-- Material provided follows --

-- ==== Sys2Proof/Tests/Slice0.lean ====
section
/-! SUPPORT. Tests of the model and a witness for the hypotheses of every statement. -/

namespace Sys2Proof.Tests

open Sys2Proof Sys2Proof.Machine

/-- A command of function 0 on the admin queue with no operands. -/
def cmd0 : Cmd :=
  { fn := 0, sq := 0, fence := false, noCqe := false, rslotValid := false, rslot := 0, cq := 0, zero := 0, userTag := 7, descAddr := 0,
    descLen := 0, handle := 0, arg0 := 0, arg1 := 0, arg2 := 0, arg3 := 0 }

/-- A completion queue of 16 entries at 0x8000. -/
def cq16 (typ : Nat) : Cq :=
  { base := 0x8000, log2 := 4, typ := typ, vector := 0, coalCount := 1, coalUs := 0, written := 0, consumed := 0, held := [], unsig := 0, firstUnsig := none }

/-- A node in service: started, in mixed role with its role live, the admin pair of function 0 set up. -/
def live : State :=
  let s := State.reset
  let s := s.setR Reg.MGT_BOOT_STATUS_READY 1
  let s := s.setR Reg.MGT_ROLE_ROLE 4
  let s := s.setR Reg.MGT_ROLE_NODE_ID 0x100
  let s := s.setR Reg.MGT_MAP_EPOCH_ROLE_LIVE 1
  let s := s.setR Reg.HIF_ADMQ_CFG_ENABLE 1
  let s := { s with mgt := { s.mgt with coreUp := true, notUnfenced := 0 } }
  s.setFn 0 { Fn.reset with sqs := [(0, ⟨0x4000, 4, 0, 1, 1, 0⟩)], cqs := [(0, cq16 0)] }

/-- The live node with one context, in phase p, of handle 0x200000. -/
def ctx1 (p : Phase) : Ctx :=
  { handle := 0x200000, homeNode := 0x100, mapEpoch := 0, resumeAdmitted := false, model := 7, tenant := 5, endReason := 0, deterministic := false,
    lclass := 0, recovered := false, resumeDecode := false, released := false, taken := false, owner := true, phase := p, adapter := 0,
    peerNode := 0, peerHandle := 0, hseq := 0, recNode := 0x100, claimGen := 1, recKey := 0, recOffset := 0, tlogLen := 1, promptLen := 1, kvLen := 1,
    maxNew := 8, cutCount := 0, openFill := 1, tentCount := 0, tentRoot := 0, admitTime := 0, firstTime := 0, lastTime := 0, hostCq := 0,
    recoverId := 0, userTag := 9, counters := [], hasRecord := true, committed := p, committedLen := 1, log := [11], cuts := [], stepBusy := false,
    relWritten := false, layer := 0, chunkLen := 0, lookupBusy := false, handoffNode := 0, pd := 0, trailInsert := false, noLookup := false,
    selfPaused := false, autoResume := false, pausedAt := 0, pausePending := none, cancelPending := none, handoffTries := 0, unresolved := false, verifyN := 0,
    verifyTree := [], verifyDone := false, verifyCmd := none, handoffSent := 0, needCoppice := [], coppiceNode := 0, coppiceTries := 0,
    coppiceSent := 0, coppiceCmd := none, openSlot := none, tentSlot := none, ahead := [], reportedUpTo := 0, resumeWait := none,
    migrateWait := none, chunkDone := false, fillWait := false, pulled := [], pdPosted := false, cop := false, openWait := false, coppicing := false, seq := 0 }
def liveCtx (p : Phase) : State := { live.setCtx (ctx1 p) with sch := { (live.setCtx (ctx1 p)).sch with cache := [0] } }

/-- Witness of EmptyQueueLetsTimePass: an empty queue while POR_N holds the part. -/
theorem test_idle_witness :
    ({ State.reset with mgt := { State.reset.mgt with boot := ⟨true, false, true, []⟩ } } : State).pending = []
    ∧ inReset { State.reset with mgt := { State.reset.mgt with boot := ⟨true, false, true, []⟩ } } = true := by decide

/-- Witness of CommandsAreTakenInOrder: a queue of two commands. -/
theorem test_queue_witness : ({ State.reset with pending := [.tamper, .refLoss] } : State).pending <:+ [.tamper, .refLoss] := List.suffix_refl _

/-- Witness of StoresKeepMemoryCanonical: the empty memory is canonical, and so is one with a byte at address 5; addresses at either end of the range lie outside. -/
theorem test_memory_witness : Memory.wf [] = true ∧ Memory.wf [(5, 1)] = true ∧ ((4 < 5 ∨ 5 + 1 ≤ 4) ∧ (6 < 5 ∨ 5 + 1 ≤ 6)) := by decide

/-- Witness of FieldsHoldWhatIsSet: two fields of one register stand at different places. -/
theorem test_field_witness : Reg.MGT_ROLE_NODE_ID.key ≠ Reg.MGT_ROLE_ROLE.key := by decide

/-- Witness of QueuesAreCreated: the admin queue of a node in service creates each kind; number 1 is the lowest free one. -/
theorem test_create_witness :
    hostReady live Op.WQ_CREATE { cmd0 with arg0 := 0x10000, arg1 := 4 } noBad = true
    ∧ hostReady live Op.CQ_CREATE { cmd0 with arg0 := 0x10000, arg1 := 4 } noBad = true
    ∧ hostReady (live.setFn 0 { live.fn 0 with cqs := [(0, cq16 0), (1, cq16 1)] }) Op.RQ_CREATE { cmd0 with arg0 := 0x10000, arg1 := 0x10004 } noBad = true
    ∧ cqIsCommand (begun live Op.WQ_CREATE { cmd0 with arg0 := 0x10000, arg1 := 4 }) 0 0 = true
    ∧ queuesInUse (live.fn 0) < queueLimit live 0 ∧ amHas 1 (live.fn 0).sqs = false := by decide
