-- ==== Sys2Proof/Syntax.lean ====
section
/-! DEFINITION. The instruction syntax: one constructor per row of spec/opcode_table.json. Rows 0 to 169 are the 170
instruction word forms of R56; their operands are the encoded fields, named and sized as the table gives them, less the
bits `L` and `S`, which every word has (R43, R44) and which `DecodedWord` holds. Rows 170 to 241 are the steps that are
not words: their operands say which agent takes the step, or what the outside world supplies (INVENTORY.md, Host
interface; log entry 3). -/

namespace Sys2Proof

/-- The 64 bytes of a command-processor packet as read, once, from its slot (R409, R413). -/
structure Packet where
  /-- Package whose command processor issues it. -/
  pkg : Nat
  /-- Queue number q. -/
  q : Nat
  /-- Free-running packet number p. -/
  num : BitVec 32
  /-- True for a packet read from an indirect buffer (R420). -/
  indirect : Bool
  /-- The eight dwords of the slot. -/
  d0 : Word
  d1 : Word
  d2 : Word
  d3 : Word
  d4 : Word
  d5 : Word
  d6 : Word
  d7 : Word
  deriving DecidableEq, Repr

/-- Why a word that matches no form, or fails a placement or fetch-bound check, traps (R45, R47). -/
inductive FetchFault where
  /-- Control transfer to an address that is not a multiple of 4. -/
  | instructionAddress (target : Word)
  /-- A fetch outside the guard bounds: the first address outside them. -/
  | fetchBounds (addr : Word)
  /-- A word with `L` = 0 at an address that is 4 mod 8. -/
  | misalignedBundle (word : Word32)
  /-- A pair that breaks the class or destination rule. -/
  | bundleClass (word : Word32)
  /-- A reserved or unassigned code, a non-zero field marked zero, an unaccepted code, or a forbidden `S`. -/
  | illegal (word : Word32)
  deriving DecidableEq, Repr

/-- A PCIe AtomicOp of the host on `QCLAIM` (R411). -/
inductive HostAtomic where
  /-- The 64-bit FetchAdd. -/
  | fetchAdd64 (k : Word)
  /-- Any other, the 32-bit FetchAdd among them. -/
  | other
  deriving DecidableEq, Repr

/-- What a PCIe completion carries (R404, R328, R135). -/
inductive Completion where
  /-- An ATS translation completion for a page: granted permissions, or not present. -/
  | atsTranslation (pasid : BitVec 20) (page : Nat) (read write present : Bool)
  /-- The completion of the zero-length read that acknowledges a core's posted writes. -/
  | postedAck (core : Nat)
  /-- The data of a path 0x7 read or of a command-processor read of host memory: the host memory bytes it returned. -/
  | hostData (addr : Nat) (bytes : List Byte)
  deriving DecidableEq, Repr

-- Material provided concluded --

* **What is needed**:
Using the records above, set down exactly the lines from the one with "def ctx1 (p" through the one with "two commands. -/", inclusive, and nothing more.

* **Reply**:
def ctx1 (p : Phase) : Ctx :=
  { handle := 0x200000, homeNode := 0x100, mapEpoch := 0, resumeAdmitted := false, model := 7, tenant := 5, endReason := 0, deterministic := false,
    lclass := 0, recovered := false, resumeDecode := false, released := false, taken := false, owner := true, phase := p, adapter := 0,
    peerNode := 0, peerHandle := 0, hseq := 0, recNode := 0x100, claimGen := 1, recKey := 0, recOffset := 0, tlogLen := 1, promptLen := 1, kvLen := 1,
    maxNew := 8, cutCount := 0, openFill := 1, tentCount := 0, tentRoot := 0, admitTime := 0, firstTime := 0, lastTime := 0, hostCq := 0,
    recoverId := 0, userTag := 9, counters := [], hasRecord := true, committed := p, committedLen := 1, log := [11], cuts := [], stepBusy := false,
    relWritten := false, layer := 0, chunkLen := 0, lookupBusy := false, handoffNode := 0, pd := 0, trailInsert := false, noLookup := false,
    selfPaused := false, autoResume := false, pausedAt := 0, pausePending := none, cancelPending := none, handoffTries := 0, unresolved := false, verifyN := 0,
    verifyTree := [], verifyDone := false, verifyCmd := none, handoffSent := 0, needCoppice := [], coppiceNode := 0, coppiceTries := 0,
    coppiceSent := 0, coppiceCmd := none, openSlot := none, tentSlot := none, ahead := [], reportedUpTo := 0, resumeWait := none,
    migrateWait := none, chunkDone := false, fillWait := false, pulled := [], pdPosted := false, cop := false, openWait := false, coppicing := false, seq := 0 }
def liveCtx (p : Phase) : State := { live.setCtx (ctx1 p) with sch := { (live.setCtx (ctx1 p)).sch with cache := [0] } }

/-- Witness of EmptyQueueLetsTimePass: an empty queue while POR_N holds the part. -/
theorem test_idle_witness :
    ({ State.reset with mgt := { State.reset.mgt with boot := ⟨true, false, true, []⟩ } } : State).pending = []
    ∧ inReset { State.reset with mgt := { State.reset.mgt with boot := ⟨true, false, true, []⟩ } } = true := by decide

/-- Witness of CommandsAreTakenInOrder: a queue of two commands. -/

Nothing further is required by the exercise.